Institute of Smart Systems and Artificial Intelligence, Nazarbayev University, Astana 010000, Kazakhstan.
Sensors (Basel). 2024 Sep 15;24(18):5993. doi: 10.3390/s24185993.
Accurate face detection and subsequent localization of facial landmarks are mandatory steps in many computer vision applications, such as emotion recognition, age estimation, and gender identification. Thanks to advancements in deep learning, numerous facial applications have been developed for human faces. However, most have to employ multiple models to accomplish several tasks simultaneously. As a result, they require more memory usage and increased inference time. Also, less attention is paid to other domains, such as animals and cartoon characters. To address these challenges, we propose an input-agnostic face model, AnyFace++, to perform multiple face-related tasks concurrently. The tasks are face detection and prediction of facial landmarks for human, animal, and cartoon faces, including age estimation, gender classification, and emotion recognition for human faces. We trained the model using deep multi-task, multi-domain learning with a heterogeneous cost function. The experimental results demonstrate that AnyFace++ generates outcomes comparable to cutting-edge models designed for specific domains.

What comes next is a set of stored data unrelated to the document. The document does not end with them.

/-- The state in which a command runs: issued, its registers past the header those before, but for the ring's consumed index. -/
theorem issue_takes {s : State} {p : Page} {src : CmdSrc} (h : takes s p src = true) (op : Nat) (run : Outstanding → State → State) :
    ∃ u, issue p op src run s = run (latch p op src s) u ∧ Issued u p (latch p op src s) ∧
      (∀ q o, o < 0x1000 → (q ≠ p ∨ 0x100 ≤ o) → q ≠ .pci → reg u (addr q o) = reg s (addr q o)) ∧
      Within (pageBit p ||| 0x4000800) s u ∧ StatusKept s u := by
  cases src with
  | host tag =>
    simp only [takes, Bool.and_eq_true, Option.isNone_iff_eq_none] at h
    unfold issue
    rw [h.1]
    obtain ⟨u, a, b⟩ := issueNow_issued s s p op (.host tag) run _ rfl tag.isLt (fun _ _ _ _ _ => rfl) Within.refl (fun _ _ => rfl)
    exact ⟨u, by rw [a, h.2]; rfl, b⟩
  | ring r c tag a0 a1 a2 =>
    simp only [takes, Bool.and_eq_true, Option.isNone_iff_eq_none] at h
    have hr : 24 + r.val < 32 := by have := r.isLt; omega
    unfold issue
    rw [h.1.1]
    dsimp only
    rw [if_pos h.2]
    have hy : ready (takeEntry (24 + r.val) s) p = true := by
      unfold ready takeEntry
      rw [reg_setRingField _ (by decide) hr _ _ (by decide) (.inr (by decide))]
      exact h.1.2
    have h1 : ∀ q x, x < 0x1000 → (q ≠ p ∨ 0x100 ≤ x) → q ≠ .pci → reg (takeEntry (24 + r.val) s) (addr q x) = reg s (addr q x) :=
      fun q x hx _ hq => reg_setRingField _ (by decide) hr _ _ hx (.inl hq)
    have h2 : Within (pageBit p ||| 0x4000800) s (takeEntry (24 + r.val) s) := by
      refine takeEntry_within Within.refl _ ?_
      rw [Nat.or_left_comm]
      rfl
    obtain ⟨u, a, b⟩ := issueNow_issued s (takeEntry (24 + r.val) s) p op (.ring r c tag a0 a1 a2) run _ rfl tag.isLt h1 h2
      (fun q hq => reg_setRingField _ (by decide) hr _ _ (by decide) (.inl hq))
    exact ⟨u, by rw [a, hy]; rfl, b⟩

/-- A command written by the host to a page with none outstanding: refused while the block is not READY, else run. -/
theorem issue_host {s : State} {p : Page} (h : outstanding s p = none) (op : Nat) (tag : BitVec 8) (run : Outstanding → State → State) :
    ∃ u, issue p op (.host tag) run s = (if ready s p then run (latch p op (.host tag) s) u else complete p CODE.REFUSED 0 u) ∧
      Issued u p (latch p op (.host tag) s) ∧
      (∀ q o, o < 0x1000 → (q ≠ p ∨ 0x100 ≤ o) → q ≠ .pci → reg u (addr q o) = reg s (addr q o)) ∧ Within (pageBit p ||| 0x4000800) s u ∧
      StatusKept s u := by
  unfold issue
  rw [h]
  exact issueNow_issued s s p op (.host tag) run _ rfl tag.isLt (fun _ _ _ _ _ => rfl) Within.refl (fun _ _ => rfl)

/-! A completion changes registers, command slots, rings and what is sent, nothing else. -/

theorem complete_all (p : Page) (code d : Nat) (s : State) : Within (allRegs ||| 0x20000034000800) s (complete p code d s) :=
  complete_within Within.refl p code d rfl (Mask.any rfl p)

@[simp] theorem log_complete (p : Page) (code d : Nat) (s : State) : (complete p code d s).log = s.log := (complete_all p code d s).same .log rfl

@[simp] theorem log_done (p : Page) (code : Nat) (s : State) : (done p code s).log = s.log := log_complete _ _ _ _

@[simp] theorem time_complete (p : Page) (code d : Nat) (s : State) : (complete p code d s).time = s.time := (complete_all p code d s).same .time rfl

@[simp] theorem time_done (p : Page) (code : Nat) (s : State) : (done p code s).time = s.time := time_complete _ _ _ _

@[simp] theorem pwr_complete (p : Page) (code d : Nat) (s : State) : (complete p code d s).pwr = s.pwr := (complete_all p code d s).same .pwr rfl

@[simp] theorem pwr_done (p : Page) (code : Nat) (s : State) : (done p code s).pwr = s.pwr := pwr_complete _ _ _ _

@[simp] theorem boot_complete (p : Page) (code d : Nat) (s : State) : (complete p code d s).boot = s.boot := (complete_all p code d s).same .boot rfl

@[simp] theorem boot_done (p : Page) (code : Nat) (s : State) : (done p code s).boot = s.boot := boot_complete _ _ _ _

@[simp] theorem ports_complete (p : Page) (code d : Nat) (s : State) : (complete p code d s).ports = s.ports := (complete_all p code d s).same .ports rfl

@[simp] theorem ports_done (p : Page) (code : Nat) (s : State) : (done p code s).ports = s.ports := ports_complete _ _ _ _

@[simp] theorem nbw_complete (p : Page) (code d : Nat) (s : State) : (complete p code d s).nbw = s.nbw := (complete_all p code d s).same .nbw rfl

@[simp] theorem nbw_done (p : Page) (code : Nat) (s : State) : (done p code s).nbw = s.nbw := nbw_complete _ _ _ _

@[simp] theorem bbw_complete (p : Page) (code d : Nat) (s : State) : (complete p code d s).bbw = s.bbw := (complete_all p code d s).same .bbw rfl

@[simp] theorem bbw_done (p : Page) (code : Nat) (s : State) : (done p code s).bbw = s.bbw := bbw_complete _ _ _ _

@[simp] theorem ncal_complete (p : Page) (code d : Nat) (s : State) : (complete p code d s).ncal = s.ncal := (complete_all p code d s).same .ncal rfl

@[simp] theorem ncal_done (p : Page) (code : Nat) (s : State) : (done p code s).ncal = s.ncal := ncal_complete _ _ _ _

@[simp] theorem bcn_complete (p : Page) (code d : Nat) (s : State) : (complete p code d s).bcn = s.bcn := (complete_all p code d s).same .bcn rfl

@[simp] theorem bcn_done (p : Page) (code : Nat) (s : State) : (done p code s).bcn = s.bcn := bcn_complete _ _ _ _

@[simp] theorem plan_complete (p : Page) (code d : Nat) (s : State) : (complete p code d s).plan = s.plan := (complete_all p code d s).same .plan rfl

准确的人脸检测和随后的面部地标定位是许多计算机视觉应用的必要步骤,例如情感识别、年龄估计和性别识别。由于深度学习的进步,已经开发了许多用于人脸的面部应用程序。然而,大多数应用程序都必须使用多个模型来同时完成多项任务。因此,它们需要更多的内存使用和增加的推理时间。此外,对其他领域(如动物和卡通人物)的关注较少。为了解决这些挑战,我们提出了一种与输入无关的人脸模型 AnyFace++,以同时执行多个与人脸相关的任务。这些任务包括人脸检测和预测人脸地标,用于人类、动物和卡通人脸,包括人类的年龄估计、性别分类和情感识别。我们使用深度多任务、多域学习和异构代价函数对模型进行了训练。实验结果表明,AnyFace++生成的结果可与专门针对特定领域的最先进模型相媲美。